▶ **What needs to be done**:
Lines to restate from the data below: from the one containing "o.packets)] acc) s" to the one containing "let due := if", both included. Give them again exactly, and only them.

───── Data for the task

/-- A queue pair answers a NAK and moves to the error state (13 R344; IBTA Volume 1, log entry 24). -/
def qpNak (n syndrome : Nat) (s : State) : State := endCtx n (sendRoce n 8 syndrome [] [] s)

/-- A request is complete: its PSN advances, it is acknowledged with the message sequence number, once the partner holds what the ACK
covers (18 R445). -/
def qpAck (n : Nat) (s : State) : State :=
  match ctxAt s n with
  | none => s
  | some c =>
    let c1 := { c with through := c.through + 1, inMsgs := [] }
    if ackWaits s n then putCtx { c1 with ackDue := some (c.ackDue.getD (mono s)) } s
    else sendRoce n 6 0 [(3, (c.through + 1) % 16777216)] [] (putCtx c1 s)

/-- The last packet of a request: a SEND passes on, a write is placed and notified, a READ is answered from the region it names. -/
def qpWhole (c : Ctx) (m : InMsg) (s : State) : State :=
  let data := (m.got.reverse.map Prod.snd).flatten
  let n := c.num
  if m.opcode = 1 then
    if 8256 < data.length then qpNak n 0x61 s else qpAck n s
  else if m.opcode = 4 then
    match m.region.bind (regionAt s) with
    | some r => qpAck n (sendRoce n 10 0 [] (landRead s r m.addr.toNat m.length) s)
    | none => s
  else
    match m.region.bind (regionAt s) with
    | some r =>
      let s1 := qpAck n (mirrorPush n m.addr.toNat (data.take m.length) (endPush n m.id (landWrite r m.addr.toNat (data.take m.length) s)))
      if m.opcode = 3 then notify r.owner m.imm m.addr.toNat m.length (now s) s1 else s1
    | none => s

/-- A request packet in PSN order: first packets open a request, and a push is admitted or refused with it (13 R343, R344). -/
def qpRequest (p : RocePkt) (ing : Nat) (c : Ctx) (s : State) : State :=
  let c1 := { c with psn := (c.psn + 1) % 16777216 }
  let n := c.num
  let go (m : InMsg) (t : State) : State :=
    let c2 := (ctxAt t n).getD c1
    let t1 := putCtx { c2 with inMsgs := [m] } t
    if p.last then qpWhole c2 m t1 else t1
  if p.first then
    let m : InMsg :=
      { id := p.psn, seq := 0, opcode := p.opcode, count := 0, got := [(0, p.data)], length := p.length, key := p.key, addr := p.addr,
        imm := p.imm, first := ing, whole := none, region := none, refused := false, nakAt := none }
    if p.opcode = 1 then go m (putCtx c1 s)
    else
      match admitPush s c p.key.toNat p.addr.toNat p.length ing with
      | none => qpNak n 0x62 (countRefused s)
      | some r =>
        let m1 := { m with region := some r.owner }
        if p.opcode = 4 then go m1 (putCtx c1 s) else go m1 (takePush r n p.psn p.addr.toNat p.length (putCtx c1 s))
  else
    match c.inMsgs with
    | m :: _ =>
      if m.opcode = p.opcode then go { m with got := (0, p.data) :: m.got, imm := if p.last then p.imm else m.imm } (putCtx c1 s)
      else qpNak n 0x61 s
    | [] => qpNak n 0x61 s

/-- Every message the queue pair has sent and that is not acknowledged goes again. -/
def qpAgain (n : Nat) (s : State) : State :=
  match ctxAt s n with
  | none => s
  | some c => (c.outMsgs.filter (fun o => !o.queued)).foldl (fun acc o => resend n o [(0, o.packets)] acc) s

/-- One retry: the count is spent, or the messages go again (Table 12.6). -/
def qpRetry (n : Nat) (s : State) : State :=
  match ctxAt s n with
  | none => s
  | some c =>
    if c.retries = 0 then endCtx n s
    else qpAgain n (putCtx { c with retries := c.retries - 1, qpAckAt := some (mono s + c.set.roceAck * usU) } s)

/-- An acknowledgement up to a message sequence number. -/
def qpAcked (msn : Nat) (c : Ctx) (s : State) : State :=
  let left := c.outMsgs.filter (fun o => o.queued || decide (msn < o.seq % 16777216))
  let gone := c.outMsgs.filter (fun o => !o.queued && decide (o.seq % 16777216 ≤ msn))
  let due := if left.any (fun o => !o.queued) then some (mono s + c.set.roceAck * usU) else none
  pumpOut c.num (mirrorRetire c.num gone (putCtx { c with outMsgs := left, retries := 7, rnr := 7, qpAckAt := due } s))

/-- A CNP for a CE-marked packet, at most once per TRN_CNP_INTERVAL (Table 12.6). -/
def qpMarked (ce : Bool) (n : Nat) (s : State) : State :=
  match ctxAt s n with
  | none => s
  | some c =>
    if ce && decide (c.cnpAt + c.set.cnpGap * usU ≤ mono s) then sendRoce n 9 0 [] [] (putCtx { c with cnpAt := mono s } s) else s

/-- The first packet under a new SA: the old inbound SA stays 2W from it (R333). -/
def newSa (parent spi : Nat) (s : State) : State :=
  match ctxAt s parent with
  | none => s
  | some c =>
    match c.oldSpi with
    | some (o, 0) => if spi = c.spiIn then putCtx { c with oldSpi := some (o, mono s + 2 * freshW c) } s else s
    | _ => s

──────────
───── Data for the task

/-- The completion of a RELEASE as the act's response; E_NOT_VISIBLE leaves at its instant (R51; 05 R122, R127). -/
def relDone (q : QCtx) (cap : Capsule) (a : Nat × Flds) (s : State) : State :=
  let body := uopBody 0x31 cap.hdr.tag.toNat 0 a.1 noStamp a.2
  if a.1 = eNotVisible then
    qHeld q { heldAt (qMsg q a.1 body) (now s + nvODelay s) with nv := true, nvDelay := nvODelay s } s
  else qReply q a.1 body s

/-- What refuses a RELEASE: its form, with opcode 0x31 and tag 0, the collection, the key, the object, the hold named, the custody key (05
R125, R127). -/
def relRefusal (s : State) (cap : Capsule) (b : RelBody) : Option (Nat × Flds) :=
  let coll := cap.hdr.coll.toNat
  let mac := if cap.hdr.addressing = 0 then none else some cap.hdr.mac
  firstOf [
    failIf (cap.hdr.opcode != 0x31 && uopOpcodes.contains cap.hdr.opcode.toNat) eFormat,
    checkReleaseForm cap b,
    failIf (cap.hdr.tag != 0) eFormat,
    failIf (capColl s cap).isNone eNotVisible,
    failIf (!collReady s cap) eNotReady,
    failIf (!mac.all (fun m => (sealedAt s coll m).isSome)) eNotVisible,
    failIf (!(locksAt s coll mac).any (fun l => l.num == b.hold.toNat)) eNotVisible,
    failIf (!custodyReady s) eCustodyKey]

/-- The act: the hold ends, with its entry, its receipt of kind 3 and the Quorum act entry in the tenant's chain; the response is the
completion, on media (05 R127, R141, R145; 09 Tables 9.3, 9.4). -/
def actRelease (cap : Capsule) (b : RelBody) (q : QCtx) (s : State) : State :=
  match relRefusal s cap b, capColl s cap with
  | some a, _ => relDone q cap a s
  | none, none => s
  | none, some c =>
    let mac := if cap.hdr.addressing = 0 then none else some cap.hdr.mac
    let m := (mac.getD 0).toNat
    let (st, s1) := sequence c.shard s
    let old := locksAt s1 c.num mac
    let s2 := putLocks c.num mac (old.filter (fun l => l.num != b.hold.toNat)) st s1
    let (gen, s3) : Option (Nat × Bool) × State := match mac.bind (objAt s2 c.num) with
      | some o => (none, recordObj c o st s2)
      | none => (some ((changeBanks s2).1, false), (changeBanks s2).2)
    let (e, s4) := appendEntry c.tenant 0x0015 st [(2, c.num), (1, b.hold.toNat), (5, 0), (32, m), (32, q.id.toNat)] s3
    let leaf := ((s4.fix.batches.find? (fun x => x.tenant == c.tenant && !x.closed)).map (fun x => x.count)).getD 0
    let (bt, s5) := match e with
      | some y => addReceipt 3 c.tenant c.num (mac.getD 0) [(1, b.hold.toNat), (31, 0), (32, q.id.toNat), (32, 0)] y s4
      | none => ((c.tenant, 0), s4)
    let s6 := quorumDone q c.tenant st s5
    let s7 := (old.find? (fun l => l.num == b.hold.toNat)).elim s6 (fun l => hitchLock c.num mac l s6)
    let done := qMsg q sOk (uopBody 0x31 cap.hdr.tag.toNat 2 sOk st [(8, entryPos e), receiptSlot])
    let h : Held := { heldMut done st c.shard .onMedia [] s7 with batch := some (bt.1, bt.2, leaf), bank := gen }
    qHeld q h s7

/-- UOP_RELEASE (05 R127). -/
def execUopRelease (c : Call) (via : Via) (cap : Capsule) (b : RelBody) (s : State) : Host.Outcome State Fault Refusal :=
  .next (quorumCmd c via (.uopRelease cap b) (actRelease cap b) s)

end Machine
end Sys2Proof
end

──────────

▶ **Task output**:
  | some c => (c.outMsgs.filter (fun o => !o.queued)).foldl (fun acc o => resend n o [(0, o.packets)] acc) s

/-- One retry: the count is spent, or the messages go again (Table 12.6). -/
def qpRetry (n : Nat) (s : State) : State :=
  match ctxAt s n with
  | none => s
  | some c =>
    if c.retries = 0 then endCtx n s
    else qpAgain n (putCtx { c with retries := c.retries - 1, qpAckAt := some (mono s + c.set.roceAck * usU) } s)

/-- An acknowledgement up to a message sequence number. -/
def qpAcked (msn : Nat) (c : Ctx) (s : State) : State :=
  let left := c.outMsgs.filter (fun o => o.queued || decide (msn < o.seq % 16777216))
  let gone := c.outMsgs.filter (fun o => !o.queued && decide (o.seq % 16777216 ≤ msn))
  let due := if left.any (fun o => !o.queued) then some (mono s + c.set.roceAck * usU) else none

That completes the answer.